= To do =
Are you able to quote each entry exactly as written?

= Material supplied =
★ ★ ★ ★

-- ==== Sys2Proof/Machine/HuddleOps.lean ====
section
/-! DEFINITION. The huddle engine (R273, R274, R276 to R278): registrations, arrivals, drops, and the
completion of a phase. -/

namespace Sys2Proof.Machine

def huddleDie (h : BitVec 12) : BitVec 2 := h.extractLsb' 10 2
def huddleNo (h : BitVec 12) : Nat := (h.extractLsb' 0 10).toNat

def State.huddle (s : State) (h : BitVec 12) : Huddle := (s.die (huddleDie h)).huddles.get (huddleNo h) Huddle.reset
def State.setHuddle (s : State) (h : BitVec 12) (g : Huddle) : State :=
  let d := s.die (huddleDie h)
  s.setDie (huddleDie h) { d with huddles := d.huddles.set (huddleNo h) g }

/-- Is the huddle VALID and the tenant's (R274)? -/
def State.ownsHuddle (s : State) (h : BitVec 12) (tenant : BitVec 6) : Bool := ownsByte (s.hown.get h.toNat 0) tenant

/-- The registration of a context. -/
def Huddle.member (g : Huddle) (w : Who) : Option HReg := g.regs.find? (·.who == w)
def Huddle.modMember (g : Huddle) (w : Who) (f : HReg → HReg) : Huddle :=
  { g with regs := g.regs.map fun r => if r.who = w then f r else r }

/-- Registrations that the context holds on every huddle, and those on the huddles of a die (R273). -/
def State.registrations (s : State) (w : Who) : Nat :=
  s.dies.foldl (fun n d => n + d.2.huddles.foldl (fun n g => n + g.2.regs.countP (·.who == w)) 0) 0
def State.dieRegistrations (s : State) (d : BitVec 2) : Nat :=
  (s.die d).huddles.foldl (fun n g => n + g.2.regs.length) 0

/-- A registration in a mode; a signalling member counts in the current phase. -/
def Huddle.register (g : Huddle) (w : Who) (mode : BitVec 2) : Huddle :=
  { g with
    regs := g.regs ++ [⟨w, mode, false, false, 0, none, 0⟩]
    expect := if mode = 2 then g.expect else g.expect + 1 }

/-- A member arrives in the current phase. -/
def Huddle.arrive (g : Huddle) (w : Who) : Huddle :=
  { g.modMember w (fun r => { r with arr := true, ap := g.phase }) with arrived := g.arrived + 1 }

/-- A member drops: one that has not arrived lowers EXPECT at once, one that has, from the next phase on. -/
def Huddle.drop (g : Huddle) (w : Who) : Huddle :=
  match g.member w with
  | none => g
  | some r =>
    let g := { g with regs := g.regs.filter (·.who != w) }
    if r.mode = 2 then g
    else if r.arr then { g with leaving := g.leaving + 1 }
    else { g with expect := g.expect - 1 }

/-- Does the member wait on this huddle in its front slot? -/
def State.waitsAt (s : State) (h : BitVec 12) (w : Who) : Bool :=
  let k := (s.getCore w.core).front
  k.self == w.ctx && k.life == .live && (match k.progress with
    | .barrier _ h' _ => h' == h
    | _ => false)

/-- Cycles from a phase's completion to the release (R278). -/
def Huddle.delay (g : Huddle) (h : BitVec 12) : Nat :=
  if g.regs.all fun r => dieOf r.who.core == huddleDie h then 48 else 320

/-- Does a member wait for this phase of the huddle, wherever its context stands: in an HWAIT for one that it reaches, or in
another instruction for any (R276)? -/
def State.awaits (s : State) (h : BitVec 12) (r : HReg) (phase : BitVec 32) : Bool :=
  match s.ctxOf r.who with
  | some k => match k.progress with
    | .barrier i h' _ => h' == h && (match i with
        | .hwait .. => reaches phase r.goal
        | _ => true)
    | _ => false
  | none => false

/-- The completion test, once all of a cycle's updates are made (R277): the phase advances, and those that wait for it are
held until their release, which is due (R276, R278). -/
def State.testHuddle (s : State) (h : BitVec 12) : State :=
  let g := s.huddle h
  if g.arrived = g.expect ∧ 0 < g.expect then
    let t := s.cycle.toNat + g.delay h
    let regs := g.regs.map fun r => { r with
      arr := false
      held := if r.held.isNone && s.awaits h r (g.phase + 1) then some t else r.held }
    let s := s.setHuddle h { phase := g.phase + 1, expect := g.expect - g.leaving, arrived := 0, leaving := 0, regs := regs }
    s.enqueue (.huddleRelease (huddleDie h) (h.extractLsb' 0 10)) (some t)
  else s

/-- Every huddle that is listed. -/
def State.huddleIds (s : State) : List (BitVec 12) :=
  s.dies.flatMap fun d => d.2.huddles.map fun g => BitVec.ofNat 2 d.1 ++ BitVec.ofNat 10 g.1

/-- The tests that end a cycle, where it is over. -/
def State.testHuddles (s : State) (ended : Bool := true) : State := s.huddleIds.foldl (fun s h => if ended then s.testHuddle h else s) s

/-- Drops every registration of a context (R276: HALT, and a fatal trap after its dump). -/
def State.dropAll (s : State) (w : Who) : State :=
  let ids : List (BitVec 12) := s.dies.flatMap fun d => (d.2.huddles.filter fun g => (g.2.member w).isSome).map
    fun g => BitVec.ofNat 2 d.1 ++ BitVec.ofNat 10 g.1
  ids.foldl (fun s h => s.setHuddle h ((s.huddle h).drop w)) s

end Sys2Proof.Machine
end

★ ★ ★ ★

= Answer box =
-- ==== Sys2Proof/Machine/HuddleOps.lean ====
section
/-! DEFINITION. The huddle engine (R273, R274, R276 to R278): registrations, arrivals, drops, and the
completion of a phase. -/

namespace Sys2Proof.Machine

def huddleDie (h : BitVec 12) : BitVec 2 := h.extractLsb' 10 2
def huddleNo (h : BitVec 12) : Nat := (h.extractLsb' 0 10).toNat

def State.huddle (s : State) (h : BitVec 12) : Huddle := (s.die (huddleDie h)).huddles.get (huddleNo h) Huddle.reset
def State.setHuddle (s : State) (h : BitVec 12) (g : Huddle) : State :=
  let d := s.die (huddleDie h)
  s.setDie (huddleDie h) { d with huddles := d.huddles.set (huddleNo h) g }

/-- Is the huddle VALID and the tenant's (R274)? -/
def State.ownsHuddle (s : State) (h : BitVec 12) (tenant : BitVec 6) : Bool := ownsByte (s.hown.get h.toNat 0) tenant

/-- The registration of a context. -/
def Huddle.member (g : Huddle) (w : Who) : Option HReg := g.regs.find? (·.who == w)
def Huddle.modMember (g : Huddle) (w : Who) (f : HReg → HReg) : Huddle :=
  { g with regs := g.regs.map fun r => if r.who = w then f r else r }

/-- Registrations that the context holds on every huddle, and those on the huddles of a die (R273). -/
def State.registrations (s : State) (w : Who) : Nat :=
  s.dies.foldl (fun n d => n + d.2.huddles.foldl (fun n g => n + g.2.regs.countP (·.who == w)) 0) 0
def State.dieRegistrations (s : State) (d : BitVec 2) : Nat :=
  (s.die d).huddles.foldl (fun n g => n + g.2.regs.length) 0

/-- A registration in a mode; a signalling member counts in the current phase. -/
def Huddle.register (g : Huddle) (w : Who) (mode : BitVec 2) : Huddle :=
  { g with
    regs := g.regs ++ [⟨w, mode, false, false, 0, none, 0⟩]
    expect := if mode = 2 then g.expect else g.expect + 1 }

/-- A member arrives in the current phase. -/
def Huddle.arrive (g : Huddle) (w : Who) : Huddle :=
  { g.modMember w (fun r => { r with arr := true, ap := g.phase }) with arrived := g.arrived + 1 }

/-- A member drops: one that has not arrived lowers EXPECT at once, one that has, from the next phase on. -/
def Huddle.drop (g : Huddle) (w : Who) : Huddle :=
  match g.member w with
  | none => g
  | some r =>
    let g := { g with regs := g.regs.filter (·.who != w) }
    if r.mode = 2 then g
    else if r.arr then { g with leaving := g.leaving + 1 }
    else { g with expect := g.expect - 1 }

/-- Does the member wait on this huddle in its front slot? -/
def State.waitsAt (s : State) (h : BitVec 12) (w : Who) : Bool :=
  let k := (s.getCore w.core).front
  k.self == w.ctx && k.life == .live && (match k.progress with
    | .barrier _ h' _ => h' == h
    | _ => false)

/-- Cycles from a phase's completion to the release (R278). -/
def Huddle.delay (g : Huddle) (h : BitVec 12) : Nat :=
  if g.regs.all fun r => dieOf r.who.core == huddleDie h then 48 else 320

/-- Does a member wait for this phase of the huddle, wherever its context stands: in an HWAIT for one that it reaches, or in
another instruction for any (R276)? -/
def State.awaits (s : State) (h : BitVec 12) (r : HReg) (phase : BitVec 32) : Bool :=
  match s.ctxOf r.who with
  | some k => match k.progress with
    | .barrier i h' _ => h' == h && (match i with
        | .hwait .. => reaches phase r.goal
        | _ => true)
    | _ => false
  | none => false

/-- The completion test, once all of a cycle's updates are made (R277): the phase advances, and those that wait for it are
held until their release, which is due (R276, R278). -/
def State.testHuddle (s : State) (h : BitVec 12) : State :=
  let g := s.huddle h
  if g.arrived = g.expect ∧ 0 < g.expect then
    let t := s.cycle.toNat + g.delay h
    let regs := g.regs.map fun r => { r with
      arr := false
      held := if r.held.isNone && s.awaits h r (g.phase + 1) then some t else r.held }
    let s := s.setHuddle h { phase := g.phase + 1, expect := g.expect - g.leaving, arrived := 0, leaving := 0, regs := regs }
    s.enqueue (.huddleRelease (huddleDie h) (h.extractLsb' 0 10)) (some t)
  else s

/-- Every huddle that is listed. -/
def State.huddleIds (s : State) : List (BitVec 12) :=
  s.dies.flatMap fun d => d.2.huddles.map fun g => BitVec.ofNat 2 d.1 ++ BitVec.ofNat 10 g.1

/-- The tests that end a cycle, where it is over. -/
def State.testHuddles (s : State) (ended : Bool := true) : State := s.huddleIds.foldl (fun s h => if ended then s.testHuddle h else s) s

/-- Drops every registration of a context (R276: HALT, and a fatal trap after its dump). -/
def State.dropAll (s : State) (w : Who) : State :=
  let ids : List (BitVec 12) := s.dies.flatMap fun d => (d.2.huddles.filter fun g => (g.2.member w).isSome).map
    fun g => BitVec.ofNat 2 d.1 ++ BitVec.ofNat 10 g.1
  ids.foldl (fun s h => s.setHuddle h ((s.huddle h).drop w)) s

end Sys2Proof.Machine
end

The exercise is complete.